PONTE VEDRA BEACH, Fla. -- Shareholders irritated by the fallout from Wells Fargo's sales-practices scandal sent a warning to the bank's executives and board, with some directors barely holding onto their jobs Tuesday in what is typically a symbolic vote.
The shareholder meeting was the first time Wells Fargo had met collectively with its investors since acknowledging last fall its employees opened up to 2 million bank accounts without getting customers' authorization to meet unrealistic sales quotes.
While all 15 board members kept their positions for another year, four directors received backing of 60 percent or less. That included chairman Stephen Sanger, who received 56 percent support.
"Wells Fargo shareholders today have sent the entire board a clear message of dissatisfaction," Sanger said.

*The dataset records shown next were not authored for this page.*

-- ==== Sys2Proof/Machine/Sys.lean ====
section
/-! DEFINITION. The system registers and the view registers: SYSR, SYSW, VIEWSET, the TLB invalidations and the write of
TBA (R199, R251, R365 to R368, R377). -/

namespace Sys2Proof.Machine

/-- Whether only the supervisor may read a register (R366). -/
def sysReadSup (n : Nat) : Bool := (0x110 ≤ n && n ≤ 0x119) || (0x120 ≤ n && n ≤ 0x12F)

/-- Whether user code may write a register (R366). -/
def sysWriteUser (n : Nat) : Bool :=
  (0x001 ≤ n && n ≤ 0x006) || n == 0x009 || (0x010 ≤ n && n ≤ 0x017) || (0x020 ≤ n && n ≤ 0x03F) || n == 0x080 || n == 0x081

/-- Whether no SYSW writes a register (R366). -/
def sysReadOnly (n : Nat) : Bool := n == 0x000 || n == 0x007 || n == 0x008 || (0x112 ≤ n && n ≤ 0x114)

/-- The value of a system register (R365, R366); in supervisor mode the loop registers name the user's stack (R352). -/
def sysRead (s : State) (x n : Nat) : Word :=
  let c := s.ctx x
  if n = 0x000 then BitVec.ofNat 64 (s.ctxid x)
  else if n = 0x001 then c.ctxctl.setWidth 64
  else if n = 0x002 then c.fpflags.setWidth 64
  else if n = 0x003 then c.uivec
  else if n = 0x004 then c.xpat.setWidth 64
  else if n = 0x005 then c.mpitch.setWidth 64
  else if n = 0x006 then c.mseqr
  else if n = 0x007 then c.arrcfg.setWidth 64
  else if n = 0x008 then atomcap
  else if n = 0x009 then c.fxgrid.setWidth 64
  else if 0x010 ≤ n ∧ n ≤ 0x017 then c.scwb.toList.getD (n - 0x010) 0
  else if 0x020 ≤ n ∧ n ≤ 0x03F then c.lmap.toList.getD (n - 0x020) 0
  else if n = 0x040 then BitVec.ofNat 64 (c.loops.floor * 8 + c.loops.depth)
  else if 0x041 ≤ n ∧ n ≤ 0x044 then (c.loops.count.toList.getD (n - 0x041) 0).setWidth 64
  else if 0x045 ≤ n ∧ n ≤ 0x048 then c.loops.start.toList.getD (n - 0x045) 0
  else if 0x049 ≤ n ∧ n ≤ 0x04C then c.loops.fin.toList.getD (n - 0x049) 0
  else if n = 0x080 then c.lfto.setWidth 64
  else if n = 0x081 then c.chtab
  else if n = 0x100 then c.rsbase.setWidth 64
  else if n = 0x101 then c.rslim.setWidth 64
  else if n = 0x102 then c.spbase
  else if n = 0x103 then c.splim
  else if n = 0x104 then c.ptroot
  else if n = 0x110 then c.tvec
  else if n = 0x111 then c.tba
  else if n = 0x112 then c.tcba
  else if n = 0x113 then c.taddr
  else if n = 0x114 then c.tsw
  else if h : 0x120 ≤ n ∧ n ≤ 0x12F then
    let r : Fin 64 := ⟨n - 0x120 + 48, by omega⟩
    c.getS (c.userBank r) r
  else 0

/-- Whether a value meets a register's layout: its reserved fields are zero, and no field holds a value the layout refuses
(R368). R33 and R203 give the granules of RSBASE, RSLIM, SPBASE and SPLIM their ranges and no trap for a value beyond them: the model
takes it (log entry 78). Only sA[31:0] counts for a 32-bit register. -/
def sysLayout (n : Nat) (v : Word) : Bool :=
  let lo := v.toNat % 2 ^ 32
  if n = 0x001 then lo / 16 == 0
  else if n = 0x002 then lo / 32 == 0
  else if n = 0x003 then v.toNat % 2 == 0
  else if n = 0x004 then lo / 2 ^ 10 == 0
  else if n = 0x005 then lo / 2 ^ 8 == 0
  else if n = 0x006 then v.toNat / 2 ^ 36 == 0
  else if n = 0x009 then lo / 2 ^ 16 == 0 && -150 ≤ sextNat 16 lo && sextNat 16 lo ≤ 127
  else if 0x020 ≤ n ∧ n ≤ 0x03F then field v.toNat 63 60 == 0 && field v.toNat 30 18 == 0 && field v.toNat 52 49 ≤ 13
  else if n = 0x040 then lo / 64 == 0 && lo % 8 ≤ 4
  else if n = 0x080 then lo / 2 ^ 24 == 0
  else if n = 0x081 then v.toNat % 64 == 0
  else if n = 0x100 ∨ n = 0x101 then lo / 128 == 0
  else if n = 0x102 ∨ n = 0x103 then v.toNat / 1024 == 0
  else if n = 0x104 then v.toNat % 8192 == 0
  else if n = 0x110 then v.toNat % 64 == 0
  else true

/-- The dies in the scope of a TLBINV command (R199). -/
def invDies (x scope : Nat) : List Nat := if scope = 1 then [dieOf x] else [0, 1, 2, 3]

/-- Whether a TLB entry matches a command (R199). -/
def TlbEntry.matches (t : TlbEntry) (kind asid va : Nat) : Bool :=
  if kind = 0 then t.covers asid va
  else if kind = 1 then t.asid == asid
  else true

/-- Whether a command of a copy engine has an access translated up to a die cycle that is not yet performed (R199, R206): a request to
a peer under way, a source byte that waits for its copy, or bytes of a piece at hand or still to be written. A reduction's result is no
access yet (log entry 8). -/
def Cmd.midAccess (c : Cmd) (t : Nat) : Bool :=
  (c.phase == .running || c.phase == .queued) && (c.tag.isSome || c.out.isSome || !c.inbuf.isEmpty || !c.asking.isEmpty) && c.tr ≤ t

/-- Whether every access of the dies' contexts and of their copy engines that was translated up to a die cycle has been performed, and
every walk of theirs has ended (R199). -/
def State.accessesDone (s : State) (ds : List Nat) (t : Nat) : Bool :=
  (s.ctxs.all fun p => !ds.contains (dieOf p.1) ||
    p.2.mops.all fun m => t < m.born || match m.phase with
      | .waiting _ => false
      | .sent _ _ => false
      | _ => true) &&
  (s.cores.all fun k => !ds.contains (k.1 / 40) || (k.2.c0 ++ k.2.c1).all fun c => !c.midAccess t) &&
  ds.all fun d => (s.die d).walks.all fun w => t < w.born

/-- A TLB without the entries that match a command. -/
def keepTlb (kind asid va : Nat) (l : List TlbEntry) : List TlbEntry := l.filter fun t => !t.matches kind asid va

/-- The entries gone from every TLB in a command's scope; a package-scope command also reaches the hub's export TLB (R199). -/
def State.invalidate (s : State) (scope kind asid va : Nat) : State :=
  let ds := invDies s.cur scope
  { s with
    cores := s.cores.map fun p => (p.1, if ds.contains (p.1 / 40) then { p.2 with tlb := keepTlb kind asid va p.2.tlb } else p.2)
    clusters := s.clusters.map fun p =>
      (p.1, if ds.contains (p.1 / 10) then { p.2 with tlb := keepTlb kind asid va p.2.tlb } else p.2)
    dies := s.dies.map fun p =>
      (p.1, if ds.contains p.1 then { p.2 with tlb := keepTlb kind asid va p.2.tlb } else p.2)
    hub := if scope = 2 then { s.hub with xtlb := [] } else s.hub }

/-- The entries that the acting context's later slots still use when its TLBINV drops them (R200). -/
def Ctx.keepDropped (c : Ctx) (l : List TlbEntry) : Ctx := { c with iss := c.iss.map fun i => { i with inv := i.inv ++ l } }

/-- A TLBINV command of a kind (R199): its checks; it drops the entries, then waits at slot S until the accesses translated by then have
been performed and the walks in flight have ended. A walk reads its tables when it ends, so what it fills from then on is of the new
tables (log entries 8, 18). -/
def tlbinv (s : State) (v : Word) (kind : Nat) : Slotwise State := do
  let n := v.toNat
  need (n / 2 ^ 16 == 0 && (field n 3 2 == 1 || field n 3 2 == 2) && kind < 3) illegal
  let va := s.me.tlbiva.toNat
  need (kind != 0 || canonical va) (xlateFault 1 va false)
  let t := if s.me.inv.isSome then s
    else ((s.setMe { s.me.keepDropped (s.tlbs s.cur) with inv := some s.clock }).invalidate (field n 3 2) kind (field n 15 4) va)
  need (t.accessesDone (invDies s.cur (field n 3 2)) (t.me.inv.getD s.clock)) (.wait t)
  .ok (t.setMe { t.me with inv := none })

/-- TLBINV with KIND 0: the entry that maps TLBIVA (R199). -/
def execTlbinvEntry (sa : Fin 64) (s : State) : Host.Outcome State Fault Refusal :=
  slotDo s do
    need s.me.sup privilege
    let v ← rdS s sa
    tlbinv s v 0

/-- TLBINV with KIND 1: every entry of ASID (R199). -/
def execTlbinvAsid (sa : Fin 64) (s : State) : Host.Outcome State Fault Refusal :=
  slotDo s do
    need s.me.sup privilege
    let v ← rdS s sa
    tlbinv s v 1

/-- TLBINV with KIND 2: every entry (R199). -/
def execTlbinvAll (sa : Fin 64) (s : State) : Host.Outcome State Fault Refusal :=
  slotDo s do
    need s.me.sup privilege
    let v ← rdS s sa
    tlbinv s v 2

/-- The user's register that a UBANK register names (R367). -/
def ubankReg (n : Nat) : Option (Fin 64) := if h : 0x120 ≤ n ∧ n ≤ 0x12F then some ⟨n - 0x120 + 48, by omega⟩ else none

/-- Whether a UBANK register stands for a register that a load of the user is to write (R156, R367). -/
def Ctx.pendingBank (c : Ctx) (n : Nat) : Bool := (ubankReg n).any fun r => c.pendingS (c.userBank r) r

/-- A SYSW that has its value (R365 to R368): privilege, then the read-only registers, then the layout; the write lands at
the end of the issue cycle. -/
def sysWrite (s : State) (n : Nat) (v : Word) : Slotwise State := do
  need (s.me.sup || sysWriteUser n) privilege
  need (!sysReadOnly n) illegal
  if n = 0x119 then tlbinv s v (v.toNat % 4)
  else
    need (sysLayout n v) illegal
    need (!s.me.pendingBank n) pendHold
    .ok (s.latch (.sys n v) 1 0)

/-- The write of TBA (R251): it also sets RESUME and REP to 0 and discards the operand latch. -/
def execTbaWrite (sa : Fin 64) (s : State) : Host.Outcome State Fault Refusal :=
  slotDo s do
    let v ← rdS s sa
    sysWrite s 0x111 v

/-- SYSR (R365, R368). -/
def execSysr (sd : Fin 64) (n : Fin 4096) (s : State) : Host.Outcome State Fault Refusal :=
  slotDo s do
    need (s.me.sup || !sysReadSup n.val) privilege
    need (!s.me.pendingBank n.val) pendHold
    putS s sd (sysRead s s.cur n.val) 2 0

/-- SYSW (R365, R368). -/
def execSysw (sa : Fin 64) (n : Fin 4096) (s : State) : Host.Outcome State Fault Refusal :=
  slotDo s do
    let v ← rdS s sa
    sysWrite s n.val v

/-- VIEWSET (R377): the view takes effect at the end of the issue cycle. -/
def execViewset (vw sa : Fin 64) (s : State) : Host.Outcome State Fault Refusal :=
  slotDo s do
    let v ← rdS s sa
    let r := ViewReg.of v
    need (r.rsvd == 0) illegal
    need r.fieldsOk (viewFault 3)
    need (r.geometryOk (rdSys s 0x101).toNat) (viewFault 3)
    .ok (s.latch (.view vw v) 1 0)

end Sys2Proof.Machine
end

Although shareholders voted everyone in, they were clearly unhappy. All the directors who were at Wells Fargo before the scandal broke got 80 percent or less of shareholders' votes, based on preliminary results. The three who got 99 percent were CEO Tim Sloan -- who got his job in October after former CEO John Stumpf departed -- and two independent directors who started earlier this year. Last year, Wells' board got approvals from at least 90 percent of shareholders -- a common level at big corporations.

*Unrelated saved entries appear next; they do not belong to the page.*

-- ==== Sys2Proof/Machine/Xbar.lean ====
section
/-! DEFINITION. The lane crossbar of slot X (R110 to R113, R387). -/

namespace Sys2Proof.Machine

/-- The latency of every X instruction (R112). -/
def xLat : Nat := 6

/-- The lanes of a row (R35). -/
def lanes (b : RowBits) : List Nat := splitN 32 128 b.toNat

/-- A row of lanes. -/
def ofLanes (l : List Nat) : RowBits := BitVec.ofNat 4096 (joinN 32 l)

/-- The illegal-schedule trap (R113, R253). -/
def illegalSchedule : Stop := .trap (TrapInfo.of 6 0)

/-- An X instruction: the destination's and the source's rows, and the lanes written (R111). Of several traps in one slot the model takes
a dead source row's first, then the pattern table's, then that of two entries with one destination (log entry 33). -/
def xbar (f : List Nat → Slotwise (List Nat × List Nat)) (vd va : Fin 64) (row : Row7) (md : Option Modifier) (s : State) :
    Host.Outcome State Fault Refusal :=
  slotDo s (predicated s md do
    sumNames s (row7 s row) [(vd, 0, doff md), (va, 0, aoff md)]
    let i ← row7 s row
    let d ← viewUnit s vd 0 (i + doff md)
    let a ← viewUnit s va 0 (i + aoff md)
    let b ← rdRow s a.2
    let out ← f (lanes b)
    putRowT s (a.2 :: out.1) d.2 (ofLanes out.2) xLat 0)

/-- A pattern's entries: whether a source lane is sent, and where (R110). -/
def pattern (b : RowBits) (p : Nat) : List (Bool × Nat) :=
  ((splitN 8 512 b.toNat).drop (128 * (p % 4))).take 128 |>.map fun e => (e / 128 % 2 == 1, e % 128)

/-- The row of the pattern table that holds a pattern (R110): a view fault, cause 1, where the table leaves the partition. -/
def patternRow (s : State) (p : Nat) : Slotwise Nat := do
  let x := (rdSys s 0x004).toNat % 1024
  need (x + 15 < 8 * (rdSys s 0x101).toNat) (viewFault 1)
  .ok ((8 * (rdSys s 0x100).toNat + x + p / 4) % 512)

/-- Whether no two enabled entries name one destination (R113). -/
def patternOk : List (Bool × Nat) → Bool
  | [] => true
  | (en, d) :: es => (!en || es.all fun e => !e.1 || e.2 != d) && patternOk es

/-- The lanes that a pattern writes: each enabled source lane to its destination, zero elsewhere (R111). -/
def permute (pat : List (Bool × Nat)) (a : List Nat) : List Nat :=
  (List.range 128).map fun l =>
    match (pat.zip a).find? fun e => e.1.1 && e.1.2 == l with
    | some e => e.2
    | none => 0

/-- XPERM (R110, R111, R113). -/
def execXperm (vd va : Fin 64) (sel : Fin 64) (row : Row7) (md : Option Modifier) (s : State) :
    Host.Outcome State Fault Refusal :=
  xbar (fun a => do
    let r ← patternRow s sel.val
    let b ← rdRow s r
    let pat := pattern b sel.val
    need (patternOk pat) illegalSchedule
    .ok ([r], permute pat a)) vd va row md s

/-- XBCAST (R111). -/
def execXbcast (vd va : Fin 64) (sel : Fin 128) (row : Row7) (md : Option Modifier) (s : State) :
    Host.Outcome State Fault Refusal :=
  xbar (fun a => .ok ([], List.replicate 128 (a.getD sel.val 0))) vd va row md s

/-- XROT (R111): lane l goes to lane (l + r) mod 128. -/
def execXrot (vd va : Fin 64) (sel : Fin 128) (row : Row7) (md : Option Modifier) (s : State) :
    Host.Outcome State Fault Refusal :=
  xbar (fun a => .ok ([], (List.range 128).map fun l => a.getD ((l + 128 - sel.val) % 128) 0)) vd va row md s

end Sys2Proof.Machine
end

Sanger said he did not see the slim majority as a vote of no confidence in his role as chairman. And he said the board has no plans to replace any members of the board following the vote.
"They didn't really have desire to replace any one director, but they did want to send a message to the board," Sanger said. Sanger did note at least six members of the board will reach retirement age in next four years, which will bring some fresh faces onto a board investors signaled needs to do more to stabilize Wells.
Wells' contentious, three-hour-long shareholder meeting was interrupted several times by protesters, with one man, Bruce Marks with the Neighborhood Assistance Corporation of America, being effectively dragged out by armed security guards. Sanger said Marks had to be removed because he physically approached a board member, something people sitting nearby disputed.
Other protesters were ordered to leave the meeting, escorted by guards but not physically forced to leave.
Shareholders, current and former employees and customers vented their anger, questioning how well board members did their jobs and the work of the company's auditor.
Many employees who spoke were affiliated with the Committee for Better Banks, a union-backed advocacy group, and called for additional investigation into Wells Fargo's sales practices, or even calling for union organization. Some customers who came to speak pleaded for mortgage relief.
It would have been a rare move for shareholders to oust the board, since investors typically look for stability at companies they're putting money into. But the recommendation by two major proxy advisory firms to vote out at least some of the directors meant a small but noticeable chance at least one director would be voted out.
Other shareholder proposals related to an additional investigation into the bank's retail sales practices and other corporate governance issues also were rejected by shareholders.
Since the scandal broke and regulators imposed $185 million in fines in September, the bank has changed the way it pays branch employees, reclaimed promised compensation to several executives and apologized to customers. The bank also recently settled a class-action lawsuit to the tune of $142 million related to its sales practices.
Wells' board has placed blame for the scandal at the feet of former managers, notably former CEO Stumpf and Carrie Tolstedt, who was the executive in charge of Wells' community-banking division while the problems were happening. Through a lawyer, Tolstedt has denied responsibility and said the board is trying to shift blame.